On en revenait bientôt à une simple question d’indemnité de guerre à traiter diplomatiquement entre Vienne et Turin, et le fait est que, mêlé de près à cette négociation, suppléant à tout titre officiel par ses relations, par son crédit et son autorité personnelle, M. Thiers, plus que tout autre, contribuait à adoucir le poids de la défaite pour le Piémont, à sauvegarder la paix.
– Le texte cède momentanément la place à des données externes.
-- ==== Sys2Proof/Machine/Mtx.lean ====
section
/-! DEFINITION. The MTX forms (R373 to R383): the matrix product through an algebra table with the order of summation of
R256 and R257, clears, copies and transposes of tile registers, and the readout of R258. -/

namespace Sys2Proof.Machine

/-- The columns of a block-scaled operand, one scalar of every line at a time, its escapes taking the entries of an
inclusion list in order (R253, R254, R378): values and how many escapes have been numbered. -/
def mmaColumn (il : List (Nat × Nat)) (scale : Nat → Nat → Num) (k : Nat) : Nat → Nat → List Nat → List Num × Nat × Nat
  | n, _, [] => ([], n, 0)
  | n, i, q :: t =>
    if q = 8 then
      let v : Num × Nat := match il[n]? with
        | some e => (decIeee 7 e.2, 0)
        | none => (.fin false 0 0, fIOVF)
      let (vs, n', fl) := mmaColumn il scale k (n + 1) (i + 1) t
      (v.1 :: vs, n', v.2 ||| fl)
    else
      let (vs, n', fl) := mmaColumn il scale k n (i + 1) t
      (((decE2m1 q).mul (scale i (k / 8))).1 :: vs, n', fl)

/-- Columns k on of a block-scaled operand. -/
def mmaColumns (il : List (Nat × Nat)) (scale : Nat → Nat → Num) : Nat → Nat → List (List Nat) → List (List Num) × Nat
  | _, _, [] => ([], 0)
  | n, k, col :: t =>
    let (vs, n', fl) := mmaColumn il scale k n 0 col
    let (cs, fl') := mmaColumns il scale n' (k + 1) t
    (vs :: cs, fl ||| fl')

/-- Rows of a table as columns, and columns as rows: n of them. -/
def turn {α : Type} (d : α) (n : Nat) (l : List (List α)) : List (List α) := (List.range n).map fun k => l.map fun r => r.getD k d

/-- A block-scaled operand's lines, each of L scalars (R378), and the conditions of its escapes. -/
def mmaScaled (c : Ctx) (scN so ilN nb len : Nat) (lines : List (List Nat)) : List (List Num) × Nat :=
  let e := ilEntries (c.arch.il.get 0 ilN)
  let (cols, fl) := mmaColumns (e.take (ilPop e)) (fun i b => decE3m5 (scCode c scN (so + i * nb + b))) 0 0 (turn 0 len lines)
  (turn (.fin false 0 0) lines.length cols, fl)

/-- The raw lines of A (R373): `len` scalars of each. -/
def mmaLinesA (c : Ctx) (f : MtxF) (d len : Nat) : List (List Nat) :=
  (List.range (mE d)).map fun i => (vElems c (fmtWidth f.fa) (32 * f.ta + f.a0 + i)).take len

/-- The raw lines of B (R373): for d = 1, lines 32 to 63 start in the middle of their row. -/
def mmaLinesB (c : Ctx) (f : MtxF) (d len : Nat) : List (List Nat) :=
  let w := fmtWidth f.fb
  (List.range (nE d)).map fun j =>
    if d = 1 then ((vElems c w (32 * f.tb + j % 32)).drop (if j < 32 then 0 else 2048 / w / 2)).take len
    else (vElems c w (32 * f.tb + f.b0 + j)).take len

/-- The terms of component k of a product through a table (R260). -/
def algTerms (t : AlgTab) (k : Nat) (x y : List Num) : List (Num × Bool) :=
  (t.ents.filter fun e => e.2.2.1 == k).map fun e =>
    let (p, bad) := (x.getD e.1 (.fin false 0 0)).mul (y.getD e.2.1 (.fin false 0 0))
    (if e.2.2.2 then p.neg else p, bad)

/-- The exact sum of terms: a NaN term, ∞ × 0 or opposite infinities make it NaN with INV (R256). -/
def mmaSum (l : List (Num × Bool)) : Num × Nat :=
  let (v, bad) := sumNum false (l.map (·.1))
  (v, flagIf (bad || l.any (·.2) || v.isNan) fINV)

/-- acc + T or acc - T rounded to FP32 (R256, R257), and its conditions. -/
def mmaAcc (f : MtxF) (acc : Nat) (t : Num) : Nat × Nat :=
  let (v, bad) := sumNum false [decIeee 23 acc, if f.acc = 2 then t.neg else t]
  let (b, fl) := encIeeeR 1 (f.sat == 1) .rne 0 v
  (b, fl ||| flagIf bad fINV)

/-- One component over the element pairs of the BF16 and E4M3 path (R257). -/
def mmaPlain (f : MtxF) (t : AlgTab) (k : Nat) : List (List Num × List Num) → Nat → Nat × Nat
  | [], acc => (acc, 0)
  | (x, y) :: l, acc =>
    let (s, f1) := mmaSum (algTerms t k x y)
    let (acc, f2) := mmaAcc f acc s
    let (acc, f3) := mmaPlain f t k l acc
    (acc, f1 ||| f2 ||| f3)

/-- One component over the blocks of the block-scaled path (R256): two roundings in each. -/
def mmaBlocks (f : MtxF) (t : AlgTab) (k : Nat) : List (List (List Num × List Num)) → Nat → Nat × Nat
  | [], acc => (acc, 0)
  | blk :: l, acc =>
    let (s, f1) := mmaSum (blk.flatMap fun p => algTerms t k p.1 p.2)
    let (tb, f2) := encIeeeR 1 (f.sat == 1) .rne 0 s
    let (acc, f3) := mmaAcc f acc (decIeee 23 tb)
    let (acc, f4) := mmaBlocks f t k l acc
    (acc, f1 ||| f2 ||| f3 ||| f4)

/-- An exact integer of a finite value. -/
def Num.toInt (v : Num) : Int := v.at 0

/-- One component of the integer path (R257): each addition wraps, or clamps with SAT. -/
def mmaInt (f : MtxF) (t : AlgTab) (k : Nat) : List (List Num × List Num) → Nat → Nat × Nat
  | [], acc => (acc, 0)
  | (x, y) :: l, acc =>
    let s : Int := ((algTerms t k x y).map fun p => p.1.toInt).foldl (· + ·) 0
    let v : Int := sext 32 acc + (if f.acc = 2 then -s else s)
    let out := v > 2 ^ 31 - 1 || v < -(2 ^ 31)
    let w := if f.sat = 1 && out then (if v < 0 then 2 ^ 31 else 2 ^ 31 - 1) else wrap 32 v
    let (acc, fl) := mmaInt f t k l w
    (acc, flagIf (f.sat == 1 && out) fSAT ||| fl)

/-- A list in runs of n. -/
def runs {α : Type} (n : Nat) (l : List α) : List (List α) := (List.range ((l.length + n - 1) / n)).map fun j => (l.drop (j * n)).take n

/-- Lines, conjugated where the bit is set (R263), as lists of elements. -/
def mmaElems (t : AlgTab) (cj : Nat) (lines : List (List Num)) : List (List (List Num)) :=
  lines.map fun l => (byD t.d l).map fun x => if cj = 1 then algConj t x else x

/-- The accumulator rows of an MMA that is not a no-op, and its conditions (R378). -/
def mmaRows (c : Ctx) (f : MtxF) : List Nat × Nat :=
  let t := algTab (c.tab.get 0 f.att)
  let d := t.d
  let len := mmaCount c f * stepE f.fa f.fb * d
  let block := f.fa = 3 ∧ f.fb = 3
  let (soa, sob, sca, scb, ila, ilb) := mmaExt f
  let nb := (len + 7) / 8
  let (la, fa) := if block then mmaScaled c sca soa ila nb len (mmaLinesA c f d len)
    else ((mmaLinesA c f d len).map fun l => l.map (decFmt f.fa), 0)
  let (lb, fb) := if block then mmaScaled c scb sob ilb nb len (mmaLinesB c f d len)
    else ((mmaLinesB c f d len).map fun l => l.map (decFmt f.fb), 0)
  let a := mmaElems t f.cja la
  let b := mmaElems t f.cjb lb
  let rows := a.mapIdx fun i x =>
    let old := vElems c 32 (32 * f.tc + i)
    b.mapIdx fun j y =>
      let ps := (List.zip x y).map fun p => if f.ord = 1 then (p.2, p.1) else p
      (List.range d).map fun k =>
        let acc := if f.acc = 0 then 0 else nth old (d * j + k)
        if block then mmaBlocks f t k (runs (8 / d) ps) acc
        else if f.fa ≥ 4 then mmaInt f t k ps acc
        else mmaPlain f t k ps acc
  let flat := rows.map fun r => r.flatten
  (flat.map fun r => packElems 32 (r.map (·.1)), fa ||| fb ||| orAll (flat.map fun r => orAll (r.map (·.2))))

/-- A tile register whose layout no MTX form reads: d > 1 and planar (R262). -/
def badTc (c : Ctx) (t : Nat) : Bool := let v := (c.tc.get 0 t).toNat
                                        bits v 23 22 != 0 && !v.testBit 21

/-- The shape rules of R374. -/
def mmaShapeBad (c : Ctx) (f : MtxF) (d : Nat) : Bool :=
  let nb := (mmaCount c f * stepE f.fa f.fb * d + 7) / 8
  let (soa, sob, _, _, _, _) := mmaExt f
  mmaCount c f > min 64 (128 / d) || f.a0 + mE d > 32 || f.b0 + min (nE d) 32 > 32
    || (f.fa == 3 && f.fb == 3 && (soa + mE d * nb > 256 || sob + nE d * nb > 256))

/-- MMA (R373 to R380). -/
def execMma (p : Pred) (f : MtxF) (s : State) : Host.Outcome State Fault Refusal :=
  let i := Instr.mma p f
  slotOp i s fun is c =>
    let g := mtxGen c.gen f
    let d := mmaD c f
    let l := linOf c 0 i
    let lat := latOf c i
    if [g.tc, g.ta, g.tb].any (badTc c) then slotFault s 0x11 is.va
    else if [g.tc, g.ta, g.tb].any fun t => 2 ^ bits (c.tc.get 0 t).toNat 23 22 != d then slotFault s 0x16 is.va
    else if mmaNoop c g then
      s.setCtx is.ck (c.stages is.slot lat ((livePlaces c (tileRows g.tc 0 (mE d))).map fun k => .lin k l))
    else if mmaShapeBad c g d then slotFault s 0x1A is.va
    else
      let (rows, fl) := mmaRows c g
      let wr := (rows.mapIdx fun k v => rowWr c l (32 * g.tc + k) (BitVec.ofNat 2048 v)).flatten
      let s := s.setCtx is.ck (c.stages is.slot lat (wr ++ astWrs (livePlaces c (tileRows g.tc 0 1)) fl))
      { s with iss := some { is with steps := mmaCount c g } }

/-- A form of whole tile registers: its layout check, then the rows it writes (R375, R381). -/
def tileOp (i : Instr) (f : MtxF) (useA : Bool) (s : State) (g : Ctx → Nat → Nat × List Wr) :
    Host.Outcome State Fault Refusal :=
  slotOp i s fun is c =>
    if badTc c f.tc || (useA && badTc c f.ta) then slotFault s 0x11 is.va
    else
      let l := linOf c 0 i
      let wr := (List.range 32).flatMap fun r => rowWr c l (32 * f.tc + r) (BitVec.ofNat 2048 (g c r).1)
      s.setCtx is.ck (c.stages is.slot (latOf c i) (wr ++ (g c 0).2))

/-- MZERO (R381). -/
def execMzero (p : Pred) (f : MtxF) (s : State) : Host.Outcome State Fault Refusal :=
  tileOp (.mzero p f) f false s fun _ _ => (0, [])

/-- MCPY: rows and the source's AST, as at issue; the AST goes from place to place, dead ones too (R205, R216, R381). -/
def execMcpy (p : Pred) (f : MtxF) (s : State) : Host.Outcome State Fault Refusal :=
  tileOp (.mcpy p f) f true s fun c r =>
    ((c.row (32 * f.ta + r)).toNat,
     [.astOr (astPlace c f.tc) (c.arch.ast.get 0 (astPlace c f.ta))])

/-- MTRN: square blocks of 32 × 32 scalars transposed (R381). -/
def execMtrn (p : Pred) (f : MtxF) (s : State) : Host.Outcome State Fault Refusal :=
  tileOp (.mtrn p f) f true s fun c r =>
    let w := fmtWidth f.fa
    let rows := (List.range 32).map fun k => (c.row (32 * f.ta + k)).toNat
    (packElems w ((List.range (2048 / w)).map fun e =>
      (rows.getD (e % 32) 0) / 2 ^ (w * (32 * (e / 32) + r)) % 2 ^ w), [])

/-- Values rounded by MRD in increasing element, SR drawing once for each (R250, R383): codes, conditions, seed. -/
def mrdRound (fmt : Nat) (clamp : Bool) (rm : Rm) : Nat → List Num → List Nat × Nat × Nat
  | seed, [] => ([], 0, seed)
  | seed, v :: t =>
    let seed := if rm = .sr then draw seed else seed
    let (b, f) := if fmt ≤ 1 then encIeeeR fmt clamp rm seed v else encFmt fmt rm seed v
    let (bs, fs, seed') := mrdRound fmt clamp rm seed t
    (b :: bs, f ||| fs, seed')

/-- An accumulator element scaled by two band scales, exact, and its condition (R383). -/
def mrdScale (ba bb a : Num) : Num × Nat :=
  let (b, bad) := ba.mul bb
  if b.isNan then (.nan, fINV)
  else
    let (v, bad') := a.mul b
    (v, flagIf (bad || bad') fINV)

/-- MRD (R382, R383). -/
def execMrd (p : Pred) (f : MtxF) (s : State) : Host.Outcome State Fault Refusal :=
  let i := Instr.mrd p f
  slotOp i s fun is c =>
    if badTc c f.tc || badTc c f.ta then slotFault s 0x11 is.va
    else
      let e := f.ext.getD 0
      let one : Num := .fin false 1 0
      let (ba, bb) := if f.ext.isSome then (bsVal c (bits e 4 3) (bits e 8 5), bsVal c (bits e 10 9) (bits e 14 11)) else (one, one)
      let src := (List.range (32 / fmtWidth f.fa)).flatMap fun t => vNums c f.fb (32 * f.ta + f.a0 + t)
      let vs := if f.fb = 1 then src.map (mrdScale ba bb) else src.map fun v => (v, 0)
      let (b, fl, seed) := mrdRound f.fa (f.sat == 1) (rmOf (bits e 2 0)) c.seed (vs.map (·.1))
      let row := 32 * f.tc + f.b0
      s.setCtx is.ck ((c.drew seed).stages is.slot (latOf c i)
        (rowWr c (linOf c 0 i) row (ofElems (fmtWidth f.fa) b)
          ++ astWrs (livePlaces c [row]) (fl ||| orAll (vs.map (·.2)))))

end Sys2Proof.Machine
end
Il ne réussissait pas également, il est vrai, à empêcher le président d’écrire à un aide de camp, au colonel Edgar Ney, au sujet de l’expédition de Rome une lettre toute napoléonienne qui ressemblait à un motu proprio de l’Elysée opposé à un motu proprio du pape; il n’avait connu la lettre qu’avec tout le monde, il en parlait sans ménagement dans une conversation avec le président et il affectait de la passer sous silence dans un rapport qu’il avait été chargé de faire devant l’assemblée sur l’expédition de Rome.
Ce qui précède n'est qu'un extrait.